**The problem:** Every entry should be given again exactly, with nothing dropped.

*** Data for this exercise ***

/-! ### Invariants -/

/-- R20, R21, R24, R25, R27, R29, R50 to R52: every step keeps the machine's invariant: x0 is 0, every register and the pc are `XLEN`-bit
values, one page at most per page number and inside the address space, both memories in their canonical form and the Machine's only in
mapped pages, a reservation only with `EXT_A`, aligned and of a width the machine has, an active run only with status Running, the
stack address a multiple of 16 and the execute segment aligned (R57, R466). -/
def Obligations.StepKeepsInvariant : Prop :=
  ∀ s t : State, s.wf → step s = .next t → t.wf

/-- The state after reset meets the invariant that every step keeps (R20, R24 to R27, R29, R35, R461, R466): registers 0 but
`x2 = stack_address`, a multiple of 16, `pc = start_address`, counter 0, stop flag clear, status Init, no reservation, and between
runs.  The values of the addresses are the model's (log entry 4). -/
def Obligations.ResetMeetsInvariant : Prop :=
  State.reset.wf ∧ (∀ r, r ≠ 2 → State.reset.x r = 0) ∧ State.reset.x 2 = State.reset.stackAddress ∧
    State.reset.stackAddress.toNat % 16 = 0 ∧ State.reset.pc = State.reset.startAddress ∧ State.reset.counter = 0 ∧
    State.reset.stopped = false ∧ State.reset.status = .init ∧ State.reset.resv.valid = false ∧ State.reset.run = none

/-- R7, R32, R56, R439: no step changes a parameter, the execute segment or the three addresses. -/
def Obligations.StepKeepsFixed : Prop :=
  ∀ s t : State, s.wf → step s = .next t → s.SameFixed t
end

***

**Finished task:**
/-! ### Invariants -/

/-- R20, R21, R24, R25, R27, R29, R50 to R52: every step keeps the machine's invariant: x0 is 0, every register and the pc are `XLEN`-bit
values, one page at most per page number and inside the address space, both memories in their canonical form and the Machine's only in
mapped pages, a reservation only with `EXT_A`, aligned and of a width the machine has, an active run only with status Running, the
stack address a multiple of 16 and the execute segment aligned (R57, R466). -/
def Obligations.StepKeepsInvariant : Prop :=
  ∀ s t : State, s.wf → step s = .next t → t.wf

/-- The state after reset meets the invariant that every step keeps (R20, R24 to R27, R29, R35, R461, R466): registers 0 but
`x2 = stack_address`, a multiple of 16, `pc = start_address`, counter 0, stop flag clear, status Init, no reservation, and between
runs.  The values of the addresses are the model's (log entry 4). -/
def Obligations.ResetMeetsInvariant : Prop :=
  State.reset.wf ∧ (∀ r, r ≠ 2 → State.reset.x r = 0) ∧ State.reset.x 2 = State.reset.stackAddress ∧
    State.reset.stackAddress.toNat % 16 = 0 ∧ State.reset.pc = State.reset.startAddress ∧ State.reset.counter = 0 ∧
    State.reset.stopped = false ∧ State.reset.status = .init ∧ State.reset.resv.valid = false ∧ State.reset.run = none

/-- R7, R32, R56, R439: no step changes a parameter, the execute segment or the three addresses. -/
def Obligations.StepKeepsFixed : Prop :=
  ∀ s t : State, s.wf → step s = .next t → s.SameFixed t
end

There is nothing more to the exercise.